Tata Hispano Motors Carrocera, S.A.
- Company type: Subsidiary
- Industry: Automotive
- Founded: 1939; 87 years ago
- Founder: Vicenzo Angelino Gervasio
- Defunct: 2013
- Headquarters: Zaragoza, Spain
- Products: Bus and coach bodywork
- Parent: Tata Motors

= Tata Hispano =

Spanish bus and coach manufacturer

Tata Hispano Motors Carrocera, S.A. (formerly Hispano Carrocera, S.A.), based in Zaragoza, Aragon, Spain, was one of the largest manufacturers of bus and coach cabins in Europe.
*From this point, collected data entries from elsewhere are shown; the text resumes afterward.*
-- ==== Sys2Proof/Certificates/Slice0/Obligations.lean ====
section
/-! DEFINITION. The statements for the provers. "log <n>" names notes/assumptions/<n>.md; where a statement
rests on such a choice its docstring says so. -/

open Sys2Proof Sys2Proof.Machine

/-! ### The queue, the clock, and what does not occur -/

/-- A step takes the command at the front of the queue and runs it on the state with the queue's rest. -/
def Obligations.StepRunsFrontCommand : Prop :=
  ∀ (c : Instr) (rest : List Instr) (s : State),
    s.pending = c :: rest → step s = exec c { s with pending := rest }

/-- On an empty queue one period of CLK_IN passes (the model's choice, log 2): the time base advances
every 40 periods (R108), each transmitter and gap timer counts one period on and each bit receiver samples
its RXD (R164, R166, R169, R173; log 16, 17), no block changes but by its own clocks and lines, and the queue
takes exactly the events that fall due, in some order (log 3) but for a change of the TOFF_N pin, which comes
last, so that a level held for 5 µs is taken (R130): a completion after the pass's free latency
(log 4), the oldest frame of an eligible link in every period (log 10), the others by their clocks and lines
(log 15, 16). While RESET_N is low nothing but its return can come (log 6). -/
def Obligations.IdleStepIsOneClockPeriod : Prop :=
  ∀ s : State, s.pending = [] → s.subClock < 40 → ∃ t, step s = .next t ∧
    (s.inReset = true → t = { s with pending := if s.pins.resetN then [.resetEnd] else [] }) ∧
    (s.inReset = false →
      (40 * t.timeBase.toNat + t.subClock) % (40 * 2 ^ 32) = (40 * s.timeBase.toNat + s.subClock + 1) % (40 * 2 ^ 32) ∧
      t.subClock < 40 ∧ t.pending.Perm (s.dueEvents t) ∧
      (∀ h, .toffNPinChange h ∈ t.pending → t.pending.getLast? = some (.toffNPinChange h)) ∧
      (.toffNFalling ∈ t.pending ↔ s.act.pinLevel = false ∧ s.act.filtered = true ∧ 199 ≤ s.act.held) ∧
      (.toffNRising ∈ t.pending ↔ s.act.pinLevel = true ∧ s.act.filtered = false ∧ 199 ≤ s.act.held) ∧
      (.internalTimerExpiry ∈ t.pending ↔ t.ptm.timer = some t.timeBase) ∧
      (.oneShotExpiry ∈ t.pending ↔ t.ptm.oneShot = some t.timeBase) ∧
      (.passCompletion ∈ t.pending ↔ ∃ x, t.ale.pass = some x ∧ x.latency ≤ x.clocks) ∧
      (∀ l, .gapExpiry l ∈ t.pending ↔ (t.liuOf l).framer = .inFrame ∧ ∃ n, (t.liuOf l).gap = some n ∧ 1320 ≤ n) ∧
      t.pins = s.pins ∧ t.inReset = false ∧ t.ptm = s.ptm ∧ t.image = s.image ∧ t.map = s.map ∧ t.limits = s.limits ∧
      t.ale.carried = s.ale.carried ∧ t.ale.published = s.ale.published ∧
      t.ale.pass = s.ale.pass.map (fun x => { x with clocks := x.clocks + 1 }) ∧
      t.act = { s.act with held := min (s.act.held + 1) 200 } ∧ t.statusCount = s.statusCount ∧ t.pointer = s.pointer ∧
      (∀ a, t.asuOf a = { s.asuOf a with levelZ := (s.asuOf a).levelZ && (s.pins.sensor.get a).z }) ∧
      (∀ l, t.liuOf l = { s.liuOf l with
        gap := (s.liuOf l).gap.map (· + 1), tx := (s.liuOf l).tx.advance
        receiver := ((s.liuOf l).receiver.sample (s.pins.rxd.get l)).1 }) ∧
      (∀ l f n, (s.liuOf l).tx = .sending f n → (t.liuOf l).tx = .sending f (n + 1)) ∧
      (∀ l n, (s.liuOf l).tx = .resetBreak n → (t.liuOf l).tx = .resetBreak (n + 1)) ∧
      (∀ l, (s.liuOf l).tx = .idle → (t.liuOf l).tx = .idle) ∧
      (∀ l, .linkBreak l ∈ t.pending ↔ ((s.liuOf l).receiver.sample (s.pins.rxd.get l)).2 = some .lineBreak))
It was a wholly owned subsidiary of the India-based Tata Motors. Tata Motors acquired control of the company in 2005, after purchasing a 21% stake in the company. In 2009, it acquired the remaining 79% from Investalia SA.

Apart from their main plant in Zaragoza, Hispano had a second one in Casablanca, Morocco; combined, they had a production capacity of 2,000 units in a year. Tata intended to keep the Moroccan plant open.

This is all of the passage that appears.